Inbound marketing is playing an increasingly important role in lead generation and sales. More marketers and sales professionals alike say that inbound methods, including social media, blogging,
As companies increase the resources they’re putting into inbound channels, how can they leverage data to refine and improve their campaigns? This is particularly vital for smaller and medium companies, where every marketing tactic used needs to justify its spend to avoid becoming a black hole in the company accounts.
To ensure that inbound marketing campaigns are as targeted and relevant as possible, generating more leads and ROI, businesses can look at three ways to leverage data: social listening and customer insights, online and offline conversion tracking and optimising email marketing.
Social listening and customer insights
Social listening around brand terms allows businesses to easily spot conversations around their products or services and jump in – whether that’s to solve a customer service crisis or retweet a customer’s positive views. This is a valuable bolster for inbound marketing, as 71% of customers who received a quick brand response on social media would recommend that brand, whereas only 19% of people who didn’t receive a response would do so.
But social insight data can be used to help refine the content and medium used for inbound marketing too. Social monitoring tools track industry relevant key terms or influencers, to see exactly what is relevant to an audience at a given time.
Cisco used social listening to position themselves as thought leaders on social channels, rather than simply responding to messages, and discovered new sales opportunities. The company receives between 5000 and 7000 mentions every day, so even though just 3% of these are described as actionable, when the person is expressing a short term need, this is a considerable pool of potential customers.
These conversations are assigned one of three priority levels, assigned a classification which might include ‘Lead’, ‘Support’ or ‘Critic’ and then assigned to an employee or ambassador to action. Overall, the company experienced a 281% ROI on social listening in one year, across several different areas
This level of organisation obviously isn’t for every business but even microbusinesses can act on the main takeaway of monitoring and acting on what people are talking about online. At a much smaller level, a locally focused business might look at conversations in community groups or set up an IFTTT query to track social conversations in their neighbourhood.
Bringing together social listening with insights from the customer service team can make inbound marketing even more efficient. There’s been an increasing overlap between the two functions and knowing what the common queries are that come in by phone, email, chat or in person means that businesses can create marketing resources that support this – for example, this might be anticipating queries about how a product works by providing fun and informative videos that can be used on the website, YouTube and other social channels.
Tracking online and offline conversions
Standard analytics programmes let businesses know where their traffic is coming from and how people travel through the site.

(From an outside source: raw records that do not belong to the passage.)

/-- The taken read counter stands in its word. -/
theorem State.takeReadCounter_takes {v : Half} (hwf : s.xmem.wf = true) (hv : s.xmem.shows 0x16 (le16 v.toNat)) :
    s.takeReadCounter.keypad = { s.keypad with readCounter := s.keypad.readTaken v } ∧
      s.takeReadCounter.xmem.shows 0x16 (le16 (s.keypad.readTaken v).toNat) ∧
      s.xmem.writes [(0x16, 2)] s.takeReadCounter.xmem ∧ s.xmem.raised 0 s.takeReadCounter.xmem := by
  have hword : BitVec.ofNat 16 (s.xmem.peek16 0x16) = v := by
    rw [Exchange.shows_le16.mp hv, Nat.mod_eq_of_lt v.isLt, BitVec.ofNat_toNat, BitVec.setWidth_eq]
  unfold State.takeReadCounter Keypad.readTaken
  dsimp only
  rw [hword]
  split
  · exact ⟨rfl, hv, Exchange.writes_refl _ _, by simp [Exchange.raised]⟩
  · exact ⟨rfl, Exchange.shows_partWrite (x := s.xmem) hwf 0x16 _ (by simp [le16, memorySize]),
      State.setReadCounter_writes _ s, by simp [Exchange.raised, State.setReadCounter]⟩

@[simp] theorem State.takeReadCounter_frame (s : State) :
    s.takeReadCounter.time = s.time ∧ s.takeReadCounter.sense = s.sense ∧ s.takeReadCounter.climate = s.climate ∧
      s.takeReadCounter.air = s.air ∧ s.takeReadCounter.rail = s.rail ∧ s.takeReadCounter.mon = s.mon ∧
      s.takeReadCounter.engine = s.engine ∧ s.takeReadCounter.store = s.store ∧
      s.takeReadCounter.supplyLow = s.supplyLow ∧ s.takeReadCounter.fresh = s.fresh ∧
      s.takeReadCounter.pending = s.pending := by
  unfold State.takeReadCounter
  dsimp only
  split <;> simp [State.setReadCounter]

/-- The read counter's word lands and is delivered alone. -/
theorem State.readCounter_frame {p : Image} (hwf : s.xmem.wf = true) (hp : s.store.active = some p)
    (hready : s.xmem.ready = true) (v : Half) :
    s.writeFrame (0x00 :: 0x16 :: le16 v.toNat) =
      (s.landed 0x00 0x16 (le16 v.toNat)).deliverReadCounter s.time.slotCount := by
  rw [State.writeFrame_word (start := 0x16) rfl hwf hp hready (by simp [le16]) (by simp [le16]) fun a hlow hhigh => ?_]
  · simp [State.deliverWords, touched, cellsAt, le16]
  · simp only [le16, List.length_cons, List.length_nil] at hhigh
    simp [headerAction]
    omega

end readCounter

/-! ### The service chord (R88, R117) -/

section serviceChord
variable {s : State} (now : SlotCount) (p : Image)

theorem State.serviceChord_of_lockout (h : s.rail.state = .lockout) :
    s.serviceChord now p = (s.setLadderIndex 0).enterWarming now p := by
  rw [State.serviceChord, if_pos h]

/-- In LOCKOUT the service chord clears the ladder and starts a warm-up, and both are shown. -/
theorem State.serviceChord_serves (hwf : s.xmem.wf = true) (h : s.rail.state = .lockout) :
    (s.serviceChord now p).mon = { s.mon with ladderIndex := 0 } ∧ (s.serviceChord now p).watchdogShown now ∧
      (s.serviceChord now p).xmem.peek 0x19 = 1 ∧ (s.serviceChord now p).xmem.peek 0x0AF = 0 ∧
      s.xmem.partWrote [(0x19, 2), (0x0AC, 2), (0x0AF, 3)] 0 (s.serviceChord now p).xmem := by
  have hwf1 := ((State.setLadderIndex_writes 0 s) hwf).wf
  have hwarming := State.enterWarming_writes now p (s.setLadderIndex 0)
  rw [State.serviceChord_of_lockout now p h]
  refine ⟨?_, State.enterWarming_watched now p hwf1, ?_, ?_, Exchange.writes.partWrote ?_ hwf ?_⟩
  · rw [State.enterWarming_mon]
    exact Monitor.railChanged_of_steady (by simp [h, leavesRunning]) rfl _
  · have hrail := State.enterWarming_shown (c := .rail) now p hwf1 (.inl rfl)
    obtain ⟨_, _, _, heq⟩ := State.enterWarming_rail now p (s.setLadderIndex 0)
    refine (hrail.byte rfl).trans ?_
    rw [heq]
    rfl
  · exact ((hwarming hwf1).kept 0x0AF (by decide) (by decide)).trans
      ((Exchange.shows_single _).mp (Exchange.shows_partWrite hwf 0x0AF [BitVec.ofNat 8 0] (by simp [memorySize])))
  · exact (State.setLadderIndex_writes 0 s).andThen hwarming (by decide) (by decide)
  · simp [Exchange.raised]

end serviceChord

end Sys2Proof.Machine

namespace Sys2Proof.Proofs

open Sys2Proof.Machine

/-- Settles O33: the next hold is set first, and the event is offered to the queue as it then stands. -/
theorem holdEventIsOffered : Obligations.HoldEventIsOffered := by
  intro s p k e hp hwf hdue
  set u := s.mapKeypad fun kp => kp.setKey k { kp.keys[k] with nextHold := some (after e (Profile.repeatPeriod p)) } with hu
  have hexec : exec (.hold k) s = .next (u.offer e .hold (BitVec.ofNat 8 k.val)) := by
    show execHold k s = _
    rw [execHold, State.atEnd_of_due hp hdue]
    rfl
  have htaking : u.rail.state.takesKeys = decide (s.rail.state = .running ∨ s.rail.state = .stopping) :=
    RailState.takesKeys_eq _
  have hwfu : u.xmem.wf = true := hwf
  refine ⟨_, hexec, ?_⟩
  dsimp only
  rw [← htaking]
  refine ⟨?_, fun hnot => ?_, fun htake hfull => ?_, fun htake hroom hgap => ?_, fun htake hroom hgap => ?_,
    fun htake hlast hgap => ?_⟩
  · apply State.ext_blocks <;> simp [hu]
  · rw [State.offer_of_not_taking e _ _ hnot]
    exact ⟨rfl, rfl⟩
  · rw [State.offer_of_full e _ _ htake hfull]
    exact ⟨rfl, State.setGap_shows hwfu _,
      (State.setGap_writes _ u).partWrote hwfu (by simp [Exchange.raised, State.setGap_flags, hu])⟩
  · rw [State.offer_of_room e _ _ htake hroom hgap]
    obtain ⟨hentry, hword⟩ := State.writeEntry_shows e .hold (BitVec.ofNat 8 k.val) hwfu
    exact ⟨rfl, hentry, hword,
      (State.writeEntry_wrote e .hold _ u).partWrote hwfu (State.writeEntry_flags e .hold _)⟩
  · rw [State.offer_of_gap e _ _ htake hroom hgap]
    obtain ⟨hfirst, hsecond, hword, hbyte⟩ := State.gapAndEntry_shows e .hold (BitVec.ofNat 8 k.val) hwfu
    exact ⟨State.gapEntry_keypad e .hold _, hfirst, hsecond, hword, hbyte,
      (State.gapAndEntry_wrote e .hold _ u).partWrote hwfu (State.gapAndEntry_raised e .hold _ u)⟩
  · rw [State.offer_of_last e _ _ htake hlast hgap]
    obtain ⟨⟨hentry, hword⟩, hbyte, hwrote⟩ := State.gapFills e hwfu
    exact ⟨rfl, hentry, hword, hbyte, hwrote⟩

/-- Settles O35: the counter is taken or clamped, and the room it makes takes a GAP entry. -/
theorem readCounterIsTakenOrClamped : Obligations.ReadCounterIsTakenOrClamped := by
  intro s p v hp hwf hready
  have hwrote : Exchange.HostWrote 0x16 (le16 v.toNat) s.xmem (s.landed 0x00 0x16 (le16 v.toNat)).xmem :=
    State.landed_wrote rfl hwf (by simp [le16, memorySize])
  set u := s.landed 0x00 0x16 (le16 v.toNat) with hu
  obtain ⟨hkeypad, hword, hwrites, hraised⟩ :=
    State.takeReadCounter_takes hwrote.wf (hwrote.shows (by simp [le16, memorySize]))
  have hwf1 := (hwrites hwrote.wf).wf
  rw [show u.keypad = s.keypad by simp [hu]] at hkeypad hword
  refine ⟨_, congrArg Host.Outcome.next (State.readCounter_frame hwf hp hready v), ?_⟩
  rw [← hu, State.deliverReadCounter_eq]
  have hgoes : (0 < u.takeReadCounter.keypad.gap ∧ u.takeReadCounter.keypad.count < 32 ∧
      u.takeReadCounter.rail.state.takesKeys = true) ↔
      0 < s.keypad.gap ∧ (s.keypad.writeCounter - s.keypad.readTaken v).toNat < 32 ∧
        (s.rail.state = .running ∨ s.rail.state = .stopping) := by
    rw [hkeypad, RailState.takesKeys_eq, decide_eq_true_eq]
    simp [Keypad.count, hu]
  by_cases h : 0 < s.keypad.gap ∧ (s.keypad.writeCounter - s.keypad.readTaken v).toNat < 32 ∧
      (s.rail.state = .running ∨ s.rail.state = .stopping)
  · rw [if_pos (hgoes.mpr h)]
    obtain ⟨⟨hentry, hcounter⟩, hbyte⟩ := State.writeGap_shows s.time.slotCount hwf1
    have hgap := State.writeGap_wrote s.time.slotCount u.takeReadCounter
    rw [hkeypad] at hentry hcounter hgap
    have hwithin := entryAddr_within s.keypad.writeCounter
    refine ⟨hword.of_writes hwf1 hgap (by simp [le16, memorySize]) fun i hi => ?_, ?_, fun hnot => ?_, fun _ =>
      ⟨?_, hentry, hcounter, hbyte, ?_⟩⟩
    · have hi2 : i < 2 := hi
      simp only [gapEntryBytes, outside_cons, outside_nil, and_true]
      omega
    · apply State.ext_blocks <;> simp [hu]
    · exact absurd h (by simpa [Keypad.readTaken] using hnot)
    · rw [State.writeGap_keypad, hkeypad]
      rfl
    · refine hwrote.frameWrote ((hwrites.mono ?_).trans (hgap.mono ?_)) ?_ ?_
      · simp [rangesCover, rangeWithin]
      · simp [rangesCover, rangeWithin, gapEntryBytes, entryAddr]
      · have hall := hraised.trans (State.writeGap_flags (s := u.takeReadCounter) s.time.slotCount)
        have hnone : (0 : BitVec 12) ||| Cause.key.bit = Cause.key.bit := BitVec.zero_or
        rwa [hnone] at hall
      · simp [rangeWithin, le16]
  · rw [if_neg fun hmet => h (hgoes.mp hmet)]
    refine ⟨hword, ?_, fun _ => ⟨hkeypad, hwrote.frameWrote hwrites hraised (by simp [rangeWithin, le16])⟩, fun hyes => ?_⟩
    · apply State.ext_blocks <;> simp [hu]
    · exact absurd (by simpa [Keypad.readTaken] using hyes) h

Even at its most basic, this can provide valuable insight to improve your inbound marketing campaigns.
For example, if Facebook refers to a significant amount of traffic but those visitors have a high bounce rate, it might be time to reconsider your Facebook strategy. Perhaps the wrong group is being targeted or social messages aren’t aligned with the services or products offered on the website.
The Google URL Builder gives visibility on how much traffic is coming through specific links, allowing businesses to see where it’s best to place links within blogs, which type of posts create the most traffic and which type of links get the best click through rate. This means that over time a clear picture of the most effective topics and presentation for blogging emerges, while highlighting areas that need to improve, such as product pages with an unusually high bounce or low conversion rate.
For some businesses, the issue can be that online tracking only goes so far. BPP, a provider of specialist professional courses, found that many of their conversions weren’t trackable as they happened over the phone, so they used integrated call and web tracking to see which PPC keywords and pages were resulting in inbound leads. They were able to use this data to improve year-on-year call volumes by 30% and concentrate their PPC marketing efforts on the keywords that paid off.
Optimised email marketing
Email marketing is still a highly effective way of generating inbound sales, 40 times more effective than both Facebook and Twitter according to McKinsey research. Using data effectively ensures that businesses maximise this potential.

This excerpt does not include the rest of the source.